Jake, instead of taking Cassie to the boat, takes her to his house and explains to her who her ancestors were, showing her what there is in his family's Book of Shadows. He tells her that she has dark magic inside her and asks her to go away with him because it is the only way to keep her friends and her family safe. While talking, Cassie receives a text message from Adam telling her that Jake is a witch hunter. Finding an excuse, she manages to get away from Jake but not from Isaac who drugs her and takes her to the boat.

Adam, who has already informed the Circle about Jake, tries to find Cassie with Faye. When he and Faye find Jake, Jake leads them to the boat and the three of them manage to take Cassie back.
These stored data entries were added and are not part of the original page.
/-- The accept of a well-formed command, and of an UNPK within RLEN: it runs on, or is done (UNPK), without error (rule
R26). -/
theorem exec_starts {i : Instr} {s : State} (hp : s.phase = .idle) (he : s.err = .none) (h8 : s.rlen.toNat ≤ 8)
    (hw : i.wellFormed = true)
    (hr : ∀ off v order sign conv, i = .unpk off v order sign conv → off.toNat + widthBytes v ≤ s.rlen.toNat) :
    ∃ t, exec i s = .next t ∧ t.err = .none ∧ (t.phase ≠ .idle ∨ t.done = true) := by
  cases i with
  | swrd => exact ⟨swrdAccept s, by simp only [exec, execSwrd, hp], he, .inl (by simp)⟩
  | rdreg reg v inc => exact ⟨beginRead s, execRdreg_idle hp reg v inc, he, .inl (by simp)⟩
  | xfer nreq nresp => exact ⟨beginRead s, execXfer_idle hp hw, he, .inl (by simp)⟩
  | wrreg reg value => exact ⟨_, execWrreg_idle hp reg value, he, .inl (by simp)⟩
  | rmw reg mask bits slot => exact ⟨beginRead s, execRmw_idle hp hw, he, .inl (by simp)⟩
  | unpk off v order sign conv =>
    have ho : v = .two ∨ order = .be := by simpa [Instr.wellFormed] using hw
    refine ⟨unpack off v order sign conv s, ?_, rfl, .inr rfl⟩
    rw [execUnpk_idle hp, (unpk_legal_iff h8 off v order sign conv).mpr ⟨hr off v order sign conv rfl, ho⟩]
    rfl
  | idchk reg expect => exact ⟨_, execIdchk_idle hp reg expect, he, .inl (by simp)⟩

/-- Settles O8: busy by `hostWrite_of_busy`, illegal by `illegalCommandIsRefused`, start by `exec_starts`; the accept has
written CMD, and no command writes it. -/
theorem cmdWritePriority : Obligations.CmdWritePriority := by
  intro s w rest hi h8
  refine ⟨fun hp => ?_, fun hp hill => illegalCommandIsRefused w s rest hill hp hi, ?_⟩
  · exact (step_input hi).trans (hostWrite_of_busy (s := { s with inputs := rest }) (.inl rfl) hp w)
  · rintro hp ⟨i, hd, hr⟩
    simp only [← widthBytes_eq] at hr
    obtain ⟨t, ht, he, hrun⟩ :=
      exec_starts (s := acceptWord w { s with inputs := rest }) hp rfl h8 (wellFormed_of_decode hd) hr
    exact ⟨t, (step_legalWord hd hp hi).trans ht, congrArg HostSide.cmd (exec_hostSide ht), he, hrun⟩

/-! The tests on one sample -/

section
variable {l : Bool} {s : State} (k : State → Result)

theorem measureStep_fault (hf : (pinAnswer s).fault = true) :
    measureStep l k s = .next (abort .pin (pinSample s)) := if_pos hf

theorem measureStep_edge (hf : (pinAnswer s).fault = false) (hl : (pinAnswer s).level ≠ l) :
    measureStep l k s = k (pinSample s) := by
  simp [measureStep, hf, hl]

theorem measureStep_timeout (hf : (pinAnswer s).fault = false) (hl : (pinAnswer s).level = l)
    (hc : s.cnt + 1 = s.params.budget) : measureStep l k s = .next (abort .timeout (wait 1 (pinSample s))) := by
  simp [measureStep, hf, hl, hc]

theorem measureStep_counts (hf : (pinAnswer s).fault = false) (hl : (pinAnswer s).level = l)
    (hc : s.cnt + 1 < s.params.budget) :
    measureStep l k s = .next { wait 1 (pinSample s) with cnt := s.cnt + 1 } := by
  simp [measureStep, hf, hl, hc]

end

/-- The end of one of the forty data bits leaves the high measurement; the only error it can raise is CrcError, at the
last bit (rule R113, rule R120). -/
theorem dataEnds_leaves {s : State} (hp : s.phase = .datH) (he : s.err = .none) (hb : s.bitcnt.toNat < 40) :
    ∃ t, dataEnds s = .next t ∧ (t.err = .none ∨ t.err = .crc) ∧ t.phase ≠ s.phase := by
  rw [hp]
  obtain ⟨-, hd⟩ | ⟨-, hd⟩ | ⟨h39, -⟩ := dataEnds_cases (rfl : dataEnds s = _)
  · exact ⟨_, hd, .inl he, by simp⟩
  · obtain ⟨-, hf⟩ | ⟨-, hf⟩ := finish_cases (shiftBit s) <;> rw [hf] at hd
    · exact ⟨_, hd, .inl rfl, by simp⟩
    · exact ⟨_, hd, .inr (abort_err .crc _), by simp⟩
  · omega

/-- A measuring phase is one row of rule R120, a measurement at the phase's level; its edge leaves the phase, neither with
PinError nor with Timeout. -/
theorem execSwrd_measuring {s : State} {l : Bool}
    (h : (s.phase = .ackL ∨ s.phase = .datL) ∧ l = false ∨ (s.phase = .ackH ∨ s.phase = .datH) ∧ l = true)
    (he : s.err = .none) (hb : s.bitcnt.toNat < 40) :
    ∃ k, exec .swrd s = measureStep l k s ∧
      ∃ t, k (pinSample s) = .next t ∧ (t.err = .none ∨ t.err = .crc) ∧ t.phase ≠ s.phase := by
  obtain ⟨hp | hp, rfl⟩ | ⟨hp | hp, rfl⟩ := h
  · exact ⟨lowEnds .ackH, by simp only [exec, execSwrd, hp], _, rfl, .inl he, by simp [hp]⟩
  · exact ⟨lowEnds .datH, by simp only [exec, execSwrd, hp], _, rfl, .inl he, by simp [hp]⟩
  · exact ⟨ackEnds, by simp only [exec, execSwrd, hp], _, rfl, .inl he, by simp [hp]⟩
  · exact ⟨dataEnds, by simp only [exec, execSwrd, hp], dataEnds_leaves (s := pinSample s) hp he hb⟩

/-- Settles O18: `execSwrd_measuring` finds the measurement, and the four lemmas on `measureStep` say what it does. -/
theorem sampleTestOrder : Obligations.SampleTestOrder := by
  intro s he l hphase hb _
  obtain ⟨k, hx, t, ht, herr, hleft⟩ := execSwrd_measuring hphase he hb
  rw [hx]
  refine ⟨fun hf => ?_, fun hf hl => ?_, fun hf hl hc => ?_, fun hf hl hc => ?_⟩
  · exact ⟨_, measureStep_fault k hf, by simp⟩
  · refine ⟨t, (measureStep_edge k hf hl).trans ht, ?_, ?_, hleft⟩ <;> obtain h | h := herr <;> simp [h]
  · exact ⟨_, measureStep_timeout k hf hl hc, by simp⟩
  · exact ⟨_, measureStep_counts k hf hl hc, he, rfl, rfl⟩

/-! A transport that fails -/

/-- Whatever the command would do with an answer, `Fail` outside the single-wire phases only ends it with BusError, the
answer taken and the request recorded (rule R160, rule R170). -/
theorem transact_busError {s : State} {a : Config.BusAnswer} {rest : List Config.BusAnswer}
    (hp : s.phase.singleWire = false) (hb : s.bus = a :: rest) (hf : a.fail = true) (r : Request)
    (k : BitVec 64 → State → State) :
    transact r k s =
      .next { s with bus := rest, err := .bus, done := true, phase := .idle, out := .transport r :: s.out } := by
  rw [transact_fails hb hf]
  simp [abort, hp]

/-- Settles O37: each command of the phase makes one `transact`, which ends as `transact_busError` says; RLEN is the
invariant's. -/
theorem transportFailureIsBusError : Obligations.TransportFailureIsBusError := by
  intro s a rest hb hf
  refine ⟨fun hp => ?_, fun hp => ?_, fun reg mask bits slot hinv hd => ?_⟩
  · have failed := transact_busError (by simp [hp, Phase.singleWire]) hb hf
    refine ⟨fun reg v inc => ?_, fun nreq nresp => ?_, fun reg mask bits slot => ?_, fun reg expect => ?_⟩
    · simp only [exec, execRdreg, hp, failed]
    · simp only [exec, execXfer, hp, failed]
    · simp only [exec, execRmw, hp, failed]
    · simp only [exec, execIdchk, hp, failed]
  · have failed := transact_busError (by simp [hp, Phase.singleWire]) hb hf
    refine ⟨fun reg value => ?_, fun reg mask bits slot => ?_⟩
    · simp only [exec, execWrreg, hp, failed]
    · simp only [exec, execRmw, hp, failed]
  · exact ⟨hinv.reading, fun hp => (hinv.writing reg mask bits slot hp hd).1⟩

end Sys2Proof.Machine
end

section
/-! The state after reset (rule R191). Settles O13. -/

namespace Sys2Proof.Machine

/-- After reset the host reads 0 at every word address, the last field of O12 (rule R191). -/
theorem hostRead_reset (a : HostAddr) : hostRead a State.reset = 0 := by
  obtain ⟨-, -, -, -, -, -, -, -, -, -, -, readsZero⟩ := registerMapFields State.reset
  exact readsZero a

/-- Settles O13: `State.reset` writes out each element's value, and STATUS, which is put together from them, is one of the
words `hostRead_reset` says read 0. -/
theorem resetValues : Obligations.ResetValues := by
  have status : State.reset.statusWord = 0 := hostRead_reset 2
  exact ⟨rfl, rfl, rfl, rfl, rfl, rfl, rfl, rfl, rfl, rfl, status, rfl, rfl, rfl, rfl, rfl, rfl, rfl, rfl, rfl, rfl, rfl,
    rfl, rfl, rfl, rfl, rfl, rfl, rfl, rfl⟩

end Sys2Proof.Machine
end

section
/-! The decoder and the encoder are each other's inverse on well-formed commands (rule R71 to rule R78). Settles O1 and
O2. -/

namespace Sys2Proof

/-! A field with its must-be-zero bits 0 is its operands put side by side -/

theorem aux_of_two_operands (x : BitVec 2) :
    (0#2 ++ x : BitVec 4).extractLsb' 2 2 = 0 ∧ (0#2 ++ x : BitVec 4).extractLsb' 0 2 = x := by revert x; decide

theorem eq_aux_of_two_operands {x : BitVec 4} (h : x.extractLsb' 2 2 = 0) : x = 0#2 ++ x.extractLsb' 0 2 := by
  revert h
  revert x
  decide

theorem eq_aux_of_two_bits {x : BitVec 4} (h : x.extractLsb' 2 2 = 0) :
    x = 0#2 ++ BitVec.ofBool (x.getLsbD 1) ++ BitVec.ofBool (x.getLsbD 0) := by
  revert h
  revert x
  decide

theorem aux_of_three_bits (p q r : Bool) :
    (0#1 ++ BitVec.ofBool p ++ BitVec.ofBool q ++ BitVec.ofBool r : BitVec 4).getLsbD 3 = false ∧
    (0#1 ++ BitVec.ofBool p ++ BitVec.ofBool q ++ BitVec.ofBool r : BitVec 4).getLsbD 2 = p ∧
    (0#1 ++ BitVec.ofBool p ++ BitVec.ofBool q ++ BitVec.ofBool r : BitVec 4).getLsbD 1 = q ∧
    (0#1 ++ BitVec.ofBool p ++ BitVec.ofBool q ++ BitVec.ofBool r : BitVec 4).getLsbD 0 = r := by
  revert p q r; decide

theorem eq_aux_of_three_bits {x : BitVec 4} (h : x.getLsbD 3 = false) :
    x = 0#1 ++ BitVec.ofBool (x.getLsbD 2) ++ BitVec.ofBool (x.getLsbD 1) ++ BitVec.ofBool (x.getLsbD 0) := by
  revert h
  revert x
  decide

theorem eq_field_of_count {a : Byte} (h : a.extractLsb' 4 4 = 0) : a = 0#4 ++ a.extractLsb' 0 4 := by
  revert h
  revert a
  decide

theorem field_of_offset (o : BitVec 3) :
    (0#5 ++ o : Byte).extractLsb' 3 5 = 0 ∧ (0#5 ++ o : Byte).extractLsb' 0 3 = o := by revert o; decide

theorem eq_field_of_offset {a : Byte} (h : a.extractLsb' 3 5 = 0) : a = 0#5 ++ a.extractLsb' 0 3 := by
  revert h
  revert a
  decide

theorem field_of_code (c : BitVec 2) :
    (0#6 ++ c : Byte).extractLsb' 2 6 = 0 ∧ (0#6 ++ c : Byte).extractLsb' 0 2 = c := by revert c; decide

theorem eq_field_of_code {b : Byte} (h : b.extractLsb' 2 6 = 0) : b = 0#6 ++ b.extractLsb' 0 2 := by
  revert h
  revert b
  decide

/-! The word of a command decodes to it -/

theorem decode_encode_wrreg (reg : RegAddr) (value : Byte) :
    decode (encode (.wrreg reg value)) = .ok (.wrreg reg value) := by
  simp [decode_eq_ok_iff, rowOpcode, rowDecoder, decodeWrreg_eq_ok_iff, encode, regOf]

/-- RMW's operands decode back when no bit lies outside the mask. -/
theorem decode_encode_rmw (reg : RegAddr) (mask bits : Byte) (slot : Slot) :
    decode (encode (.rmw reg mask bits slot)) =
      if bits &&& ~~~mask = 0 then .ok (.rmw reg mask bits slot) else .error .strayBits := by
  obtain ⟨hz, hs⟩ := aux_of_two_operands slot.code
  simp [decode, decodeRmw, encode, regOf, hz, hs]

theorem decode_encode_unpk (off : BitVec 3) {v : Width} {order : ByteOrder} (sign : Signedness) (conv : Conv)
    (h : v = .two ∨ order = .be) :
    decode (encode (.unpk off v order sign conv)) = .ok (.unpk off v order sign conv) := by
  obtain ⟨h3, h2, h1, h0⟩ := aux_of_three_bits v.bit order.bit sign.bit
  obtain ⟨hoz, ho⟩ := field_of_offset off
  obtain ⟨hcz, hc⟩ := field_of_code conv.code
  have legal : v.bit = false → order.bit = false := by
    rintro hv
    obtain rfl | rfl := h
    · cases hv
    · rfl
  rw [decode_eq_ok_iff, rowDecoder, decodeUnpk_eq_ok_iff, encode, opcOf_mkWord, auxOf_mkWord, aOf_mkWord, bOf_mkWord,
    cOf_mkWord, h3, h2, h1, h0, hoz, ho, hcz, hc, widthOf_bit, byteOrderOf_bit, signOf_bit, convOf_code]
  exact ⟨rfl, ⟨rfl, rfl, rfl, rfl⟩, rfl, legal⟩

/-- Settles O1, a lemma per row; XFER, RMW and UNPK use the condition their rule puts on the operands. -/
theorem decodeOfEncodeIsIdentity : Obligations.DecodeOfEncodeIsIdentity := by
  intro i hw
  cases i with
  | swrd => decide
  | rdreg reg v inc => exact decode_encode_rdreg reg v inc
  | xfer nreq nresp =>
    obtain ⟨hq, hr, h8⟩ := wellFormed_xfer_iff.mp hw
    rw [decode_encode_xfer, if_neg hq, if_neg (not_or.mpr ⟨hr, not_lt.mpr h8⟩)]
  | wrreg reg value => exact decode_encode_wrreg reg value
  | rmw reg mask bits slot => exact (decode_encode_rmw reg mask bits slot).trans (if_pos (beq_iff_eq.mp hw))
  | unpk off v order sign conv => exact decode_encode_unpk off sign conv (by simpa [Instr.wellFormed] using hw)
  | idchk reg expect => exact decode_encode_idchk reg expect

/-! A word that decodes is the word of its command -/

/-- The five fields of a word that decodes are those of the command it decodes to. -/
theorem encode_of_decode {w : Word} {i : Instr} (hd : decode w = .ok i) : encode i = w := by
  obtain ⟨hopc, hrow⟩ := decode_eq_ok_iff.mp hd
  refine Eq.symm ?_
  cases i with
  | swrd =>
    obtain ⟨⟨hx, ha, hb, hc⟩, -⟩ := decodeSwrd_eq_ok_iff.mp hrow
    exact eq_mkWord_iff.mpr ⟨hopc, hx, ha, hb, hc⟩
  | rdreg reg v inc =>
    obtain ⟨⟨hx, ha, hb, hc⟩, hi⟩ := decodeRdreg_eq_ok_iff.mp hrow
    cases hi
    refine eq_mkWord_iff.mpr ⟨hopc, ?_, (regField_of_top ha).symm, hb, hc⟩
    rw [bit_widthOf]
    exact eq_aux_of_two_bits hx
  | xfer nreq nresp =>
    obtain ⟨⟨hx, ha, hb, hc⟩, hi, -⟩ := decodeXfer_eq_ok_iff.mp hrow
    cases hi
    exact eq_mkWord_iff.mpr ⟨hopc, eq_aux_of_two_operands hx, eq_field_of_count ha, hb, hc⟩
  | wrreg reg value =>
    obtain ⟨⟨hx, ha, hc⟩, hi⟩ := decodeWrreg_eq_ok_iff.mp hrow
    cases hi
    exact eq_mkWord_iff.mpr ⟨hopc, hx, (regField_of_top ha).symm, rfl, hc⟩
  | rmw reg mask bits slot =>
    obtain ⟨⟨hx, ha⟩, slot', hs, hi, -⟩ := decodeRmw_eq_ok_iff.mp hrow
    cases hi
    refine eq_mkWord_iff.mpr ⟨hopc, ?_, (regField_of_top ha).symm, rfl, rfl⟩
    rw [code_of_slotOf hs]
    exact eq_aux_of_two_operands hx
  | unpk off v order sign conv =>
    obtain ⟨⟨hx, ha, hb, hc⟩, hi, -⟩ := decodeUnpk_eq_ok_iff.mp hrow
    cases hi
    refine eq_mkWord_iff.mpr ⟨hopc, ?_, eq_field_of_offset ha, ?_, hc⟩
    · rw [bit_widthOf, bit_byteOrderOf, bit_signOf]
      exact eq_aux_of_three_bits hx
    · rw [code_convOf]
      exact eq_field_of_code hb
  | idchk reg expect =>
    obtain ⟨⟨hx, ha, hc⟩, hi⟩ := decodeIdchk_eq_ok_iff.mp hrow
    cases hi
    exact eq_mkWord_iff.mpr ⟨hopc, hx, (regField_of_top ha).symm, rfl, hc⟩

/-- Settles O2. -/
theorem encodeOfDecodeIsIdentity : Obligations.EncodeOfDecodeIsIdentity :=
  fun _ _ hd => ⟨Machine.wellFormed_of_decode hd, encode_of_decode hd⟩

end Sys2Proof
end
The episode ends with Isaac saying to Jake that he has no idea what he just did because as he said: "Cassie Blake is not the only child of Blackwell in the Circle". Jake leaves with the witch hunters and while the boat is fending off, he stares at the members of the Circle while they are staring back at him.

==Reception==

===Ratings===
In its original American broadcast, "Balcoin" was watched by 2.17 million; down 0.09 from the previous episode.

===Reviews===
"Balcoin" received generally positive reviews.

Katherine Miller from The A.V. Club gave a B− rate to the episode saying that the episode started with such a promise and it ended well enough. "So here, in this fall finale, looking at a show that's far, far better than it was in the pilot, a word of advice: Secret Circle, stick to your horror, your awkward reaction shots, and your ensemble scenes. You are so much better there."

Matt Richenthal from TV Fanatic rated the episode with 4/5 saying that he was hoping for more."To conclude its opening nine-episode run, The Secret Circle didn't leave viewers anxious with how a storyline would be resolved, it simply dropped a major plot point on us in order to set the stage for 2012."

Sarah Maines from The TV Chick said that the mid-season finale episode was solid and plain old awesome.

==Feature music==
In the "Balcoin" episode we can hear the songs:
- "Forget It" by Blood Orange
- "Origins" by Tennis
- "Guilty As Charged" by Chairlift
- "Hard Times" by Widowspeak
- "Wait" by M83
- "Mars" by Natalie Walker

==Notes==
- After the episode "Balcoin", the series took a long break for the holidays and the episode was defined as the mid-season finale. The next episode, "Darkness", was aired on January 5, 2012, almost two months later. Executive producer of the show, Andrew Miller, and actor Gale Harold (who portrays Charles Meade), gave an interview to the press right after the episode was aired to talk about it, what viewers can expect when the show comes back in January and other things related to the show.
- With the cliffhanger that there is a second Blackwell child in the Circle, the first thought of who that second child was, directed to Faye. The main reason was Jane's mention in the episode that Dawn had feelings about Blackwell sixteen years ago and there was something going on between them. Even having Faye as the first choice there were hopes that this was not going that way because it was to obvious. "...hopefully the show won’t drag that out [Faye being the second child], because the implication is pretty obvious." The mystery of who the second child was is revealed later on the show, at the end of the episode "Crystal" (episode 19).